Look through the data below for the line with "s.cageWait := rfl" and the line with "s.pmcRun := rfl", then output those two and all lines in between, exactly as written.
▽
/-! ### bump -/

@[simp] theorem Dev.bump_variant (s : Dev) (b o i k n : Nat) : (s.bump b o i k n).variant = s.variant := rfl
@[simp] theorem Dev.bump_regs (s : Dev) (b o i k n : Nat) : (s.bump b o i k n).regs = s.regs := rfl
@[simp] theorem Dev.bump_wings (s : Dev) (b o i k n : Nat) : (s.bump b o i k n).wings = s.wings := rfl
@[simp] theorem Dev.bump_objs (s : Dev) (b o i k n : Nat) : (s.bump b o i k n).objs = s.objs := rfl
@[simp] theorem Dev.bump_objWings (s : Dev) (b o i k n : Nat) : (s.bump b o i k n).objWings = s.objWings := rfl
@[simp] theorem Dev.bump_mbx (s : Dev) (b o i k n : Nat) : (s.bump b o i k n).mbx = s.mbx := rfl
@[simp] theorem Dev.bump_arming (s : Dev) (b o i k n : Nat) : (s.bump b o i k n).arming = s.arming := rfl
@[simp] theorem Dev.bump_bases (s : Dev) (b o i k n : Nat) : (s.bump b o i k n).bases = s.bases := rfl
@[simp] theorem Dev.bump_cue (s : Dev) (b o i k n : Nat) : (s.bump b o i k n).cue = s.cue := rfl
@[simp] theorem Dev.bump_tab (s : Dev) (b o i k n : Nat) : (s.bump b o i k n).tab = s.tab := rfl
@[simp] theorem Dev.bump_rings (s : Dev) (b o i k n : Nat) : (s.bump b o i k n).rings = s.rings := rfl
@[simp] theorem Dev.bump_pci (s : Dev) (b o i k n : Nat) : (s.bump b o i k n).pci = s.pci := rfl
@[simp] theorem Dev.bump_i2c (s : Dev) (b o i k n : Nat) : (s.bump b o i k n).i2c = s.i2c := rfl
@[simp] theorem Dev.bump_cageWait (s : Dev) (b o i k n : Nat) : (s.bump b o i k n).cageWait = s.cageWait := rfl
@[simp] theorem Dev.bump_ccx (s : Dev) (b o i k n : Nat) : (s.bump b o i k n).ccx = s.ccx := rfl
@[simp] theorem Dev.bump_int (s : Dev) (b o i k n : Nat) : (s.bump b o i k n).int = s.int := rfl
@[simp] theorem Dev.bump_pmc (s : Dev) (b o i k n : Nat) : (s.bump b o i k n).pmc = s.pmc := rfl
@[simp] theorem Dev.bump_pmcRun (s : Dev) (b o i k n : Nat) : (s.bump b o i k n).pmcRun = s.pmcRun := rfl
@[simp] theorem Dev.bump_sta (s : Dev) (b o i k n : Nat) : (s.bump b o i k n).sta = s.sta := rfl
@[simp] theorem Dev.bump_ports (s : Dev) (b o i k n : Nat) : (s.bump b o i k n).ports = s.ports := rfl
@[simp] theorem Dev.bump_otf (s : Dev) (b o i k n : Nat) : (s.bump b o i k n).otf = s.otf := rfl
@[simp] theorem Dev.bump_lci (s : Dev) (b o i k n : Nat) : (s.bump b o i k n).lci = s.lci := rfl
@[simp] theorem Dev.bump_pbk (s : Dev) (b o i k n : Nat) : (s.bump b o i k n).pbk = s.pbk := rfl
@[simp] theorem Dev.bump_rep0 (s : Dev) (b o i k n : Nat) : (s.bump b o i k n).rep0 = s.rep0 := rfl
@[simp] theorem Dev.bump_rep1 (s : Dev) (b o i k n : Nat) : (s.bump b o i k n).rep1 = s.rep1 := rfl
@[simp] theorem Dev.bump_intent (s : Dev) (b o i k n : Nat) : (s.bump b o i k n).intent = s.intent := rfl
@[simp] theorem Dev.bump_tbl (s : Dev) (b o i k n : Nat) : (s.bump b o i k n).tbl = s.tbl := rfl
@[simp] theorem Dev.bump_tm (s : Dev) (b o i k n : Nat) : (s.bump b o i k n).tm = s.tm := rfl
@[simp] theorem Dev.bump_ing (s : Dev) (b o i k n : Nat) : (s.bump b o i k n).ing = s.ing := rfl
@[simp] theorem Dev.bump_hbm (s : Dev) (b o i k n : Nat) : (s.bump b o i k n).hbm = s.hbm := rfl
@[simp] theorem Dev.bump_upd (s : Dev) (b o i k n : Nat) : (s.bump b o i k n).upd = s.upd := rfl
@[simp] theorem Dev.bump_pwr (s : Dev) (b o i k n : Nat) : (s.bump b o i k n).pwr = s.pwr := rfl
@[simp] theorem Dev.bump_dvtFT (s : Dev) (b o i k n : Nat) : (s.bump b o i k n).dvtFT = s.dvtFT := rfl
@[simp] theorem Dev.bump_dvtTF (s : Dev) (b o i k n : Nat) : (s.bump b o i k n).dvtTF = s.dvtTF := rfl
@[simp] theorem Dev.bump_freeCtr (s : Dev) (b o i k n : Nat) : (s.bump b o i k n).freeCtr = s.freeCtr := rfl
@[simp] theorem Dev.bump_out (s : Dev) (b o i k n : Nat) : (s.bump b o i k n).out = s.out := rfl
△
> _RESPONSE_:
@[simp] theorem Dev.bump_cageWait (s : Dev) (b o i k n : Nat) : (s.bump b o i k n).cageWait = s.cageWait := rfl
@[simp] theorem Dev.bump_ccx (s : Dev) (b o i k n : Nat) : (s.bump b o i k n).ccx = s.ccx := rfl
@[simp] theorem Dev.bump_int (s : Dev) (b o i k n : Nat) : (s.bump b o i k n).int = s.int := rfl
@[simp] theorem Dev.bump_pmc (s : Dev) (b o i k n : Nat) : (s.bump b o i k n).pmc = s.pmc := rfl
@[simp] theorem Dev.bump_pmcRun (s : Dev) (b o i k n : Nat) : (s.bump b o i k n).pmcRun = s.pmcRun := rfl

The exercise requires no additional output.